__THE TASK__
From the records below, set down exactly the lines starting with the line that contains "runSlot (.imax v w) (semImax v w) s" and going on through the line that contains "def stageImaxn (i". Nothing else is wanted.

Stored items
┌──

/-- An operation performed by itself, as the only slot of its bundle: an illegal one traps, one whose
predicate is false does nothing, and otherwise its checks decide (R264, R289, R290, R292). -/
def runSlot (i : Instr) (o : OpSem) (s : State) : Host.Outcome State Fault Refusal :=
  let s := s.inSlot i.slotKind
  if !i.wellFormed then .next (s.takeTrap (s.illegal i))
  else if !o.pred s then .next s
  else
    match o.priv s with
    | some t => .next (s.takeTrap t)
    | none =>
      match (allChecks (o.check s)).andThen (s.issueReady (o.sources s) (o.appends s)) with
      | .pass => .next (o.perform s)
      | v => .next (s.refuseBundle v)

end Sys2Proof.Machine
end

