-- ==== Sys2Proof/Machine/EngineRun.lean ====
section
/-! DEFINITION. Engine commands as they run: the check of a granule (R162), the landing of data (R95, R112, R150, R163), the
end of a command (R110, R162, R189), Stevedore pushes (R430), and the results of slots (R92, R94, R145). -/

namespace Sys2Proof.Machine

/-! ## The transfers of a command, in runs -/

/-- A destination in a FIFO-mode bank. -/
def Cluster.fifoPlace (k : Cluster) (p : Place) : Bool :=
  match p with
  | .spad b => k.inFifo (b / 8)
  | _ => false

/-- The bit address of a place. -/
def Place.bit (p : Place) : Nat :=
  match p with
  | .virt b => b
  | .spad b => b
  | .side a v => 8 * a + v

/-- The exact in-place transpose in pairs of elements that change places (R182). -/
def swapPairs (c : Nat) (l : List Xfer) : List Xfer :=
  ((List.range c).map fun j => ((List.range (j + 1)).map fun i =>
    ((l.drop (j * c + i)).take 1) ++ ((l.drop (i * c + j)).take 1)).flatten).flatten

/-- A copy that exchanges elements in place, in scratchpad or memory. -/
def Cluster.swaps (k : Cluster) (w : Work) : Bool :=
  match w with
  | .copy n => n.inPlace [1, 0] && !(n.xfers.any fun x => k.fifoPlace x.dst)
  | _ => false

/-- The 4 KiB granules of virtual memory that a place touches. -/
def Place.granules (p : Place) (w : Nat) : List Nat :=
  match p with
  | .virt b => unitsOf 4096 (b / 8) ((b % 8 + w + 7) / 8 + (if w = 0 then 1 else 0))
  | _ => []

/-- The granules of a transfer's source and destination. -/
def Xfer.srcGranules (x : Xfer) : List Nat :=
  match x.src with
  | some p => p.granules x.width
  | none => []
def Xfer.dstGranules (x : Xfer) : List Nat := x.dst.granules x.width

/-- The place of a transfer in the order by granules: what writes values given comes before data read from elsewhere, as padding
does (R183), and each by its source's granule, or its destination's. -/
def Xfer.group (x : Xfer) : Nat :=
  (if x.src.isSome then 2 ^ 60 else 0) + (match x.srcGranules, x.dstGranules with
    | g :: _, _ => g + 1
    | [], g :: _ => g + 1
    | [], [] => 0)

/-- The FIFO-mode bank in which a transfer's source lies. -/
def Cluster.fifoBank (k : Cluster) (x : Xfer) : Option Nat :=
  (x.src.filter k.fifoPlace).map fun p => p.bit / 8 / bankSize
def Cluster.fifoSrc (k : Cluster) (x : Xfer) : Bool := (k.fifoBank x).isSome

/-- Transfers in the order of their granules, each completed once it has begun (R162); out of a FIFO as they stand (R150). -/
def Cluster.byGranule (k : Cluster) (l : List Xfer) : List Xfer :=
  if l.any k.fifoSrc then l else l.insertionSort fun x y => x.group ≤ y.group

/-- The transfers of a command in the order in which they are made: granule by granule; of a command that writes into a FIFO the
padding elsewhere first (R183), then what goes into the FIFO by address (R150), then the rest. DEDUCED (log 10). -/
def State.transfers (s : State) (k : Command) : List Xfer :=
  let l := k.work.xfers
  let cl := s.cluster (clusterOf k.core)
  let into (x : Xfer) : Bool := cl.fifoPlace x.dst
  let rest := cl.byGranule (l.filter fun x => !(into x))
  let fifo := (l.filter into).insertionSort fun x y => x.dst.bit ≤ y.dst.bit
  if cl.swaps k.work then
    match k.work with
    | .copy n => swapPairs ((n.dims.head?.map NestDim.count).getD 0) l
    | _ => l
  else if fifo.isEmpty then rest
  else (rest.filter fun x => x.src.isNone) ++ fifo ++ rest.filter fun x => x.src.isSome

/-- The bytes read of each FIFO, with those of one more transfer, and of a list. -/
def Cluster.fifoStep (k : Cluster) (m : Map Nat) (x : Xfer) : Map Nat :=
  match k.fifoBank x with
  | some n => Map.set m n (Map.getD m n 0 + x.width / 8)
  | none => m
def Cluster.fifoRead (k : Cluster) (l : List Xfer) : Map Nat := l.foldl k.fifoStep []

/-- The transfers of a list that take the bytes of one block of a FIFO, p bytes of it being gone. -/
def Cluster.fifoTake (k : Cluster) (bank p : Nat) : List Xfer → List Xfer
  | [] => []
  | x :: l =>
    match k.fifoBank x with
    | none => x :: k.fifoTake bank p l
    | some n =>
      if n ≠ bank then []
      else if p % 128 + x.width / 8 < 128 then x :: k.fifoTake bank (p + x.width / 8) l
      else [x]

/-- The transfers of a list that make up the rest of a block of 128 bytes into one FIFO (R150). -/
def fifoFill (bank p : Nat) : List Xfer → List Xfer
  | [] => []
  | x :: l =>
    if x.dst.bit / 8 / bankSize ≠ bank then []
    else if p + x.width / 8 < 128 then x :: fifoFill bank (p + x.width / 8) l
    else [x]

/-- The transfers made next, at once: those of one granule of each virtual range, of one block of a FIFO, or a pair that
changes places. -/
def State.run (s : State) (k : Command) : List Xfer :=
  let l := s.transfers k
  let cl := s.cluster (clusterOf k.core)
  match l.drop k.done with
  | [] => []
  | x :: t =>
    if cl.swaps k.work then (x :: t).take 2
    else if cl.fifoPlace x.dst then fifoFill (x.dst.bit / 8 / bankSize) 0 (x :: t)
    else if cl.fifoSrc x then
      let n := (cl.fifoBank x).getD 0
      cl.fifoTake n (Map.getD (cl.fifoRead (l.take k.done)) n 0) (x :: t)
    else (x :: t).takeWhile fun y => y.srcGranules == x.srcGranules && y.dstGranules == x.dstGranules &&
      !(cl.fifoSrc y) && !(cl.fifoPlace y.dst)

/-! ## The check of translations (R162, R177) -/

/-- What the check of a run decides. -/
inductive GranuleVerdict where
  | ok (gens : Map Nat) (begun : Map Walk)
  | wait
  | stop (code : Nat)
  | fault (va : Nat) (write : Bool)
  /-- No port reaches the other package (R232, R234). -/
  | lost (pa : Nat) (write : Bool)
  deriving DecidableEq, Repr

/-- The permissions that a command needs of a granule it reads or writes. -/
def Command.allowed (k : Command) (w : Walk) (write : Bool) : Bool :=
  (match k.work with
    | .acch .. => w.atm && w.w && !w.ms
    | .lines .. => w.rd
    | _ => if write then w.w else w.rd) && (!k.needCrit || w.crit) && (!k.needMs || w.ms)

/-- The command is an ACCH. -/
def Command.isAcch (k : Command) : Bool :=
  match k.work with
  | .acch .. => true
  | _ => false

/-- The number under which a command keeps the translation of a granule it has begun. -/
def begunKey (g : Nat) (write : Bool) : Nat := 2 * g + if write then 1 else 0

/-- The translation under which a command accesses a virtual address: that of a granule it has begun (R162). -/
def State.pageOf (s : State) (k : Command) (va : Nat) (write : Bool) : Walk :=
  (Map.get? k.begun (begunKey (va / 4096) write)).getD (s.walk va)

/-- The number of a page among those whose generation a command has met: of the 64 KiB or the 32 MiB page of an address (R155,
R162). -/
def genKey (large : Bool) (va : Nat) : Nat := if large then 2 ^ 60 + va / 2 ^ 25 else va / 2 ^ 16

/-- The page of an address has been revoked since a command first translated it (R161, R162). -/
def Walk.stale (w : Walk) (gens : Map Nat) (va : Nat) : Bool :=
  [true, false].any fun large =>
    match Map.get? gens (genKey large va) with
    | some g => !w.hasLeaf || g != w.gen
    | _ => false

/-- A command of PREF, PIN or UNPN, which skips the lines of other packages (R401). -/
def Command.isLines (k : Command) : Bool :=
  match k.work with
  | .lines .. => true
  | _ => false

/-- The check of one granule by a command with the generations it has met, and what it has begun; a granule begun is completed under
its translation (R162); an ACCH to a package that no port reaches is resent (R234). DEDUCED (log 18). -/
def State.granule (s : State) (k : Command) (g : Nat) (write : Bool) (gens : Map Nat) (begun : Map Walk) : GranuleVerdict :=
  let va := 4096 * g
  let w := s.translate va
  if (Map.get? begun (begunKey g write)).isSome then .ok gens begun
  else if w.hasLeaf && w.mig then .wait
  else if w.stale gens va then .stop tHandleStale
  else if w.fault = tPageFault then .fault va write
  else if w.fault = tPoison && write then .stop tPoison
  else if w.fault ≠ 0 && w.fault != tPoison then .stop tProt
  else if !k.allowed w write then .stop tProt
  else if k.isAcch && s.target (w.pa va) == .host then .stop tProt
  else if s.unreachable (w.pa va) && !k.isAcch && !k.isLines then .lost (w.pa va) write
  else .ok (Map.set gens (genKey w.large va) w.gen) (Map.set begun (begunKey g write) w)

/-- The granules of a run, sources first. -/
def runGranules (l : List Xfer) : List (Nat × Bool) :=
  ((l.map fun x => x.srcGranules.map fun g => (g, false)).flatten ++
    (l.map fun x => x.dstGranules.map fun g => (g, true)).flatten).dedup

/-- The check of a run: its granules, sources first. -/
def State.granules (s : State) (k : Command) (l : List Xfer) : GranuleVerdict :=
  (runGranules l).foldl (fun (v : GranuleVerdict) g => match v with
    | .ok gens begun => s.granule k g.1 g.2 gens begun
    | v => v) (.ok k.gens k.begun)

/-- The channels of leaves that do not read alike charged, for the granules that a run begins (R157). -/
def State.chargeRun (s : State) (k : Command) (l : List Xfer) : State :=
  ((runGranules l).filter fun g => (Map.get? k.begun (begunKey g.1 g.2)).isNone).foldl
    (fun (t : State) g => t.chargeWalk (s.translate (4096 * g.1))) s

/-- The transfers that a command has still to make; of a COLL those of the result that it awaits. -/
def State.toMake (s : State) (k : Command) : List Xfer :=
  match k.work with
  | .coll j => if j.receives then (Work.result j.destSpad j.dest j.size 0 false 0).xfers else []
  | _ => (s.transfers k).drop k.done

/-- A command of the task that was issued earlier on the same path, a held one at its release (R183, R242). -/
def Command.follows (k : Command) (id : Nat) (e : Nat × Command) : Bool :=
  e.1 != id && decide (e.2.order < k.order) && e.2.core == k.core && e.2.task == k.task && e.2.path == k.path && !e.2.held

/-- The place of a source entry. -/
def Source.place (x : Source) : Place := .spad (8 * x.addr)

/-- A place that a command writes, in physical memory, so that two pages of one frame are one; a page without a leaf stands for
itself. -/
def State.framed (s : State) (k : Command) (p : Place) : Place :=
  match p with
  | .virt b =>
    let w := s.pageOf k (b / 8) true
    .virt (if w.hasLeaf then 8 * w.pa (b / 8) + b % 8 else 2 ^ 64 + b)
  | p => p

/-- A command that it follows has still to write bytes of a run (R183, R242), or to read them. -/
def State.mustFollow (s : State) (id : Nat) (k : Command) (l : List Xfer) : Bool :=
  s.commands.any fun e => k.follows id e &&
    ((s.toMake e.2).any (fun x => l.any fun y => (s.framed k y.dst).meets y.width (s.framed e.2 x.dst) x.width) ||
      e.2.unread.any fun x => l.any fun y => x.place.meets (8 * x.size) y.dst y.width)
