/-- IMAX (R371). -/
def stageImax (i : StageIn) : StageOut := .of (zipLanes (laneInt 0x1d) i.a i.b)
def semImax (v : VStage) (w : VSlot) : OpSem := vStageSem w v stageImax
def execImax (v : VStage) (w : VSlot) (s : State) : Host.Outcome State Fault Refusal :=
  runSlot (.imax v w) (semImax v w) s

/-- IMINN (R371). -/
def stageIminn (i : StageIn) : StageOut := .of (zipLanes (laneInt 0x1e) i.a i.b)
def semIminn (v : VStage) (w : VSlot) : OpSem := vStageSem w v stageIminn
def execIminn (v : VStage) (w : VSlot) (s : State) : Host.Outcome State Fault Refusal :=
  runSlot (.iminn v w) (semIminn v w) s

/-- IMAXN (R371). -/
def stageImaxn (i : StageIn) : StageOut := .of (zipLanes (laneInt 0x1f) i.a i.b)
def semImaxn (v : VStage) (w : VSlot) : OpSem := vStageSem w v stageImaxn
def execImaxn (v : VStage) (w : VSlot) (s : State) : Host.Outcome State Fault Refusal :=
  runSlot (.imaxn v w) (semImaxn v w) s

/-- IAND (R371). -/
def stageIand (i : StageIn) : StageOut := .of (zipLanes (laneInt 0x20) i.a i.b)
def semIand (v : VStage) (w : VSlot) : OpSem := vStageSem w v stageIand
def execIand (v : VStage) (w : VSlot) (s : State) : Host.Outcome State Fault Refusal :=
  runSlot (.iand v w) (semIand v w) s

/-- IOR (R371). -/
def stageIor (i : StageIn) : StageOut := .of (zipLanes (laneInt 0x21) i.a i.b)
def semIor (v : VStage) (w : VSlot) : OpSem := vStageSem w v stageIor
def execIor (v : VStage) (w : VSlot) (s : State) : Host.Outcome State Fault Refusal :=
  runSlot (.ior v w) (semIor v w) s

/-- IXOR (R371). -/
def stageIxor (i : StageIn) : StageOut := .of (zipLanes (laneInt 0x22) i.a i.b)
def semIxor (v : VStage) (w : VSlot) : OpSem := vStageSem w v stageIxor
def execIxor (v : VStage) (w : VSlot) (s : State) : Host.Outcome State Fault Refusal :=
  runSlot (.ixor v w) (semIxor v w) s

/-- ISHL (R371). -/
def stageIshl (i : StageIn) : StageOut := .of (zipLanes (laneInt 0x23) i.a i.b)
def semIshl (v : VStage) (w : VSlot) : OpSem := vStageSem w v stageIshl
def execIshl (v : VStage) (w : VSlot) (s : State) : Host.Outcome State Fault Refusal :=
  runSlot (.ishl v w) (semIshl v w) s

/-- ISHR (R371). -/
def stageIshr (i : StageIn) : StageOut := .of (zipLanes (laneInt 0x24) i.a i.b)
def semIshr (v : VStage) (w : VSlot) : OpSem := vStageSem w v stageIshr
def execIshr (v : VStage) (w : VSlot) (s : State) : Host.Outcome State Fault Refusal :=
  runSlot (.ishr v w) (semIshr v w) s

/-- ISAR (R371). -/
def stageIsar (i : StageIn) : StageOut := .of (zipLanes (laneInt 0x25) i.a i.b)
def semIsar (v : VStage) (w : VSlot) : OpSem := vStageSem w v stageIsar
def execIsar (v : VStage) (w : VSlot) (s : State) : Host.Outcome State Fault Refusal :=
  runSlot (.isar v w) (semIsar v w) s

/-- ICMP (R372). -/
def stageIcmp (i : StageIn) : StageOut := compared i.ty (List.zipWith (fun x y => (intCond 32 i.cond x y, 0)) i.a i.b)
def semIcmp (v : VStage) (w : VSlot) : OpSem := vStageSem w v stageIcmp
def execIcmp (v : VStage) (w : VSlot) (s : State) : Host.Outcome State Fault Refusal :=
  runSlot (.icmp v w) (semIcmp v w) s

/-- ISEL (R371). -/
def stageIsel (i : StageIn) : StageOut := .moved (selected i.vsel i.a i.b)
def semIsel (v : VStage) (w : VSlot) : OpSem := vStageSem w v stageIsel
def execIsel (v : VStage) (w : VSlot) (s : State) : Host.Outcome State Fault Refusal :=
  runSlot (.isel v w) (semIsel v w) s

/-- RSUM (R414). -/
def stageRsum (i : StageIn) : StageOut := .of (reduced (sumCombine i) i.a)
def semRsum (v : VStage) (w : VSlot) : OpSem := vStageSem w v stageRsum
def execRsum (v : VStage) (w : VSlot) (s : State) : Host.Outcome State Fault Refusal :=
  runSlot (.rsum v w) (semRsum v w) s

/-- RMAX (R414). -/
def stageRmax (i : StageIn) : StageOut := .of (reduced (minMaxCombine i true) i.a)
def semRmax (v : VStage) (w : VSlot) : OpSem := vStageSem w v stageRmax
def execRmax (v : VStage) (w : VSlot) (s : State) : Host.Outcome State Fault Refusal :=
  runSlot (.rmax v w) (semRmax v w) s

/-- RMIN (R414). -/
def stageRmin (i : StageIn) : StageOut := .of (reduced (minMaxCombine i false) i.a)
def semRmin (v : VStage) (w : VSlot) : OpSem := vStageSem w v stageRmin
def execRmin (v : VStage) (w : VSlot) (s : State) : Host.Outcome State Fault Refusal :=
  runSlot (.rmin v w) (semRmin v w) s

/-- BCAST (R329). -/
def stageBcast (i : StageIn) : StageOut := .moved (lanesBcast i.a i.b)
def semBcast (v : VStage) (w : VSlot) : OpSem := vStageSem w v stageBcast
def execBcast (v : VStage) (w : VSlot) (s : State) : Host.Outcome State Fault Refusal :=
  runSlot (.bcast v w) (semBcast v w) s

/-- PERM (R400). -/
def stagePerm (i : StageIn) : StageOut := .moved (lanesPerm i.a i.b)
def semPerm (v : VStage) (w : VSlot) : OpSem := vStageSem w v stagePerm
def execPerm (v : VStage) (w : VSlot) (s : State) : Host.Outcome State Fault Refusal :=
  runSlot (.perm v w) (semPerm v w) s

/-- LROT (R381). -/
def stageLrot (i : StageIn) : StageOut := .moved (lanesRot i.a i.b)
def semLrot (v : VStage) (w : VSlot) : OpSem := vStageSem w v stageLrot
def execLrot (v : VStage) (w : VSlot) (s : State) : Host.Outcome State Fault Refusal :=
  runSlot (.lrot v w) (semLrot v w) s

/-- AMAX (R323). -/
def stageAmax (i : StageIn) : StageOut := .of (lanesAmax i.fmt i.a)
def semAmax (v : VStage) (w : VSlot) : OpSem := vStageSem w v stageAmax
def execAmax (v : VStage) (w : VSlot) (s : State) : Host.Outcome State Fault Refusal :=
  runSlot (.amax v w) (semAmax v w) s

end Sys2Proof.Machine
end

└──

__SOLUTION FOR THIS PROBLEM__
  runSlot (.imax v w) (semImax v w) s

/-- IMINN (R371). -/
def stageIminn (i : StageIn) : StageOut := .of (zipLanes (laneInt 0x1e) i.a i.b)
def semIminn (v : VStage) (w : VSlot) : OpSem := vStageSem w v stageIminn
def execIminn (v : VStage) (w : VSlot) (s : State) : Host.Outcome State Fault Refusal :=
  runSlot (.iminn v w) (semIminn v w) s

/-- IMAXN (R371). -/
def stageImaxn (i : StageIn) : StageOut := .of (zipLanes (laneInt 0x1f) i.a i.b)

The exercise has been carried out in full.